Il gioachimismo cattolico ha avuto un impetuoso risveglio soprattutto col Concilio Vaticano II. Ha fatto leva su Giovanni XXIII e la sua invocazione di «una nuova Pentecoste». Ha contrapposto lo «spirito» del Concilio alla sua «lettera». Ha predicato una nuova Chiesa «spirituale» al posto di quella vecchia «carnale». Soprattutto le correnti progressiste della Chiesa hanno innalzato questo stendardo. Anche il mito della «Chiesa dei poveri» lanciato dal cardinale Giacomo Lercaro e dal suo teologo don Giuseppe Dossetti rimanda a Gioacchino da Fiore, ai fraticelli e a Celestino V, il papa mistico che, unico caso nella storia, rinunciò alle somme chiavi.
Il grande teologo gesuita e poi cardinale Henri De Lubac dedicò negli anni Settanta all’influsso del monaco calabrese due volumi di più di mille pagine, intitolati “La posterità spirituale di Gioacchino da Fiore”. Il primo è oggi esaurito. Ma il secondo, “Da Saint-Simon ai nostri giorni”, edito da Jaca Book, è ancora disponibile in libreria.
In esso, De Lubac dedica pagine acute all’impronta gioachimita sul pensiero hegeliano e marxista, ma anche su Lamennais, sul messianismo polacco di un Adam Mickiewicz, sui grandi autori russi. Il capitolo conclusivo, purtroppo incompiuto, ha per titolo “Neogioachimismi contemporanei”. De Lubac vi scrive:
«Il “cancro” denunciato dal Concilio provinciale di Arles nel 1262 era una semplice dottrina fantasiosa, una corrente marginale, episodio effimero nella storia cristiana, o al contrario un fenomeno di straordinaria portata, dal seguito incalcolabile? La risposta non appare dubbia. [...] Il gioachimismo non è solo riconoscibile in contesti completamente secolarizzati. Esso ispira, come forza ancor viva, movimenti spirituali che non vogliono uscire dai confini del cristianesimo. [...] Nella seconda parte del secolo XX assistiamo al suo risveglio nel cuore stesso della Chiesa. Sembra perfino volervi effettuare un ritorno in forze. Però, rispetto allo stesso Gioacchino, i suoi odierni araldi non annunciano lo sboccio dello Spirito per l’indomani; lo vedono e lo dicono già presente in loro; essi ne sono gli organi. Forse più di Gioacchino, accentuano la cesura tra la Chiesa proveniente dal passato, dichiarata ormai invecchiata, e quella del futuro, che sorge oggi stesso in qualche luogo privilegiato, raggiante di giovinezza. [...] Si osserva alla base una concezione lineare del tempo, che crede di non poter accogliere nulla di nuovo se non attraverso il rifiuto dell’antico».
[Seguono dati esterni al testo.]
/-- HOST_PORT_COMPLETION_TIMEOUT (R374): a read through the host window fails: that of deposit i; past the deposits that of a
region read in the store queue; past the queue that of the firing's walk or fetch; past these that of a counter which the
forwarding engine reads for a batch whose last entry the firing pushed (log entry 88). -/
def execHostPortCompletionTimeout (n sl i : Nat) (s : State) : Out :=
  match s.firing n sl with
  | none => .next s
  | some f =>
    match f.deps[i]?, f.sq[i - f.deps.length]? with
    | some d, _ =>
      (match d.src with
       | .load accs =>
         (match accs.find? (fun a => paHost (keyPa a.pa) && !a.near s n f d.seq) with
          | some a => .next (deliverBad s n sl d (keyPa a.pa))
          | none => .next s)
       | .unit =>
         (match (s.core n).sampOf sl d with
          | some q => (match q.xl.find? (fun l => paHost (keyPa (l.2.1 * 128)) && sampHome s n l) with
            | some l => .next (errSamp s n sl d q (l.2.1 * 128) id)
            | none => .next s)
          | none => .next s)
       | _ => .next s)
    | none, some e =>
      if e.reads && sqMayGo s n f (i - f.deps.length) e && (e.homeAddr.map fun k => paHost (keyPa k)).getD false then
        .next (failEnt s n sl (i - f.deps.length) e.seq (keyPa (e.homeAddr.getD 0)))
      else .next s
    | none, none =>
      match hostCounter s n f (i - f.deps.length - f.sq.length) with
      | some x => .next (failProxy s n x.1 x.2.1 x.2.2)
      | none => match hostFetch s n sl f with
      | some k => .next (takeTrap s n sl (dataerr (keyPa k))).pruneWalks
      | none => .next s

end Sys2Proof.Machine
end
A riprova di questi suoi giudizi, De Lubac cita di passaggio autori «dottrinalmente inoffensivi» come Mario Pomilio con il suo “Il quinto evangelio” e Ignazio Silone «figlio degli Abruzzi e di un cattolicesimo popolare impregnato di gioachimismo».
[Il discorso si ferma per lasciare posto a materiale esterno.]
/-- FIRING_CREATION (R251): the first candidate, where a slot and a workspace are free. A core that a swap empties creates
none (R371); an ill-formed entry met on the way is reported (R249). -/
def execFiringCreation (n : Nat) (s : State) : Out :=
  let c := s.core n
  if !c.placed || c.loading || c.cstate != 0 || c.swapping then .next s
  else match c.busyHandlers.find? (fun h => c.entryBad h && !c.metBad.contains h) with
  | some h => .next (meetEntry s n h)
  | none =>
  if c.needsPurge then .next (purge s n)
  else match c.firstCand with
    | none => .next s
    | some x =>
      match c.freeSlot, c.wsAlloc (wsBytes x.e.nv) with
      | some sl, some wp =>
        let f := newFiring (s.fresh + 1) wp x
        .next { s.setCore n ((c.consume x.e.wave x.take).setFiring sl f) with fresh := s.fresh + 1 }
      | _, _ => .next s

/-- GLADE_TIMER_EXPIRY (R263). -/
def execGladeTimerExpiry (n g : Nat) (s : State) : Out :=
  let c := s.core n
  let x := c.glade g
  if g < 16 && x.running && !x.expired && x.standing then .next (s.setCore n (c.setGlade g { x with expired := true })) else .next s

/-- PRIORITY_AGEING (R255): the firing was ready for 1,024 cycles and issued on neither pipe. -/
def execPriorityAgeing (n sl : Nat) (s : State) : Out :=
  match s.firing n sl with
  | none => .next s
  | some f =>
    if firingReady s n sl f && f.pri + f.boost < 7 then .next (s.setFiring n sl { f with boost := f.boost + 1 }) else .next s

/-! ## What waited at a core: the end of a filter's wait (R281), and of an image load (R83) -/

/-- Glade messages that stayed in the inbox while an entry waited for the core's cancel filter go on into their columns. -/
def admitRecs (s : State) (n : Nat) : State :=
  let c := s.core n
  let isRec := fun (m : Queued) => match c.entry m.msg.hid.toNat with | some e => c.takesRec e | none => false
  if c.inbox.any isRec && routes s c then
    (c.inbox.filter isRec).foldl (fun s m => takeIn s n m) (s.setCore n { c with inbox := c.inbox.filter fun m => !isRec m })
  else s

/-- CANCEL_FILTER_REMOVE: the second broadcast (R280), after which a core whose filter has room again goes on consuming. -/
def execCancelFilterRemove (tag : W32) (s : State) : Out :=
  if !mayRemove s tag then .next s
  else
    let s := removeTag s tag
    .next ((s.cores.map (·.1)).foldl admitRecs s)

/-- Messages that waited for the image pass the acceptance checks now (R248). -/
def admitWaiting (s : State) (n : Nat) : State :=
  let c := s.core n
  if !routes s c then s
  else c.inbox.foldl (fun s m => takeIn s n m) (s.setCore n { c with inbox := [] })

/-- IMAGE_LOADED: every placed core has reported; what waited for the image is admitted, and a core under no placement
holds no handler table. -/
def execImageLoaded (s : State) : Out :=
  match s.load with
  | none => .next s
  | some l =>
    if l.tree.any fun e => !l.ready.contains e.child then .next s
    else
      let s := l.tree.foldl (fun s e => s.updCore e.child fun c => { c with loading := false }) s
      let s := { s with load := none, loaded := true, host := { s.host with imgStatus := 0, imgLast := l.bytes } }
      let s := (s.cores.map (·.1)).foldl admitWaiting s
      .next (pushLoad s 0 l.addr)

end Sys2Proof.Machine
end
Ma dedica spazio soprattutto ai teorici della «morte di Dio» e ai teologi della liberazione, da Jean Comblin a Giulio Girardi a Leonardo Boff. Nei quali De Lubac rinviene un gioachimismo senz’altro condannabile, ma anche talmente «confuso» da permettere loro «di sfuggire all’eterodossia cristiana».
E ancora. Tra i grandi teologi imbevuti di gioachimismo, De Lubac prende di mira il gesuita Michel de Certeau e il protestante Jurgen Moltmann, «la cui “Teologia della speranza” riprende per cristianizzarle, ma senza riuscirvi molto bene, le concezioni escatologiche di Ernst Bloch» . Il capitolo si interrompe sul limitare del primo dopoconcilio, quando «sboccia tutta una fioritura di apostoli dello Spirito al sole della Chiesa, di una Chiesa al tramonto che deve far posto a quella del domani, [...] una nuova Chiesa in cui l’amore deve “prendere il posto della legge”».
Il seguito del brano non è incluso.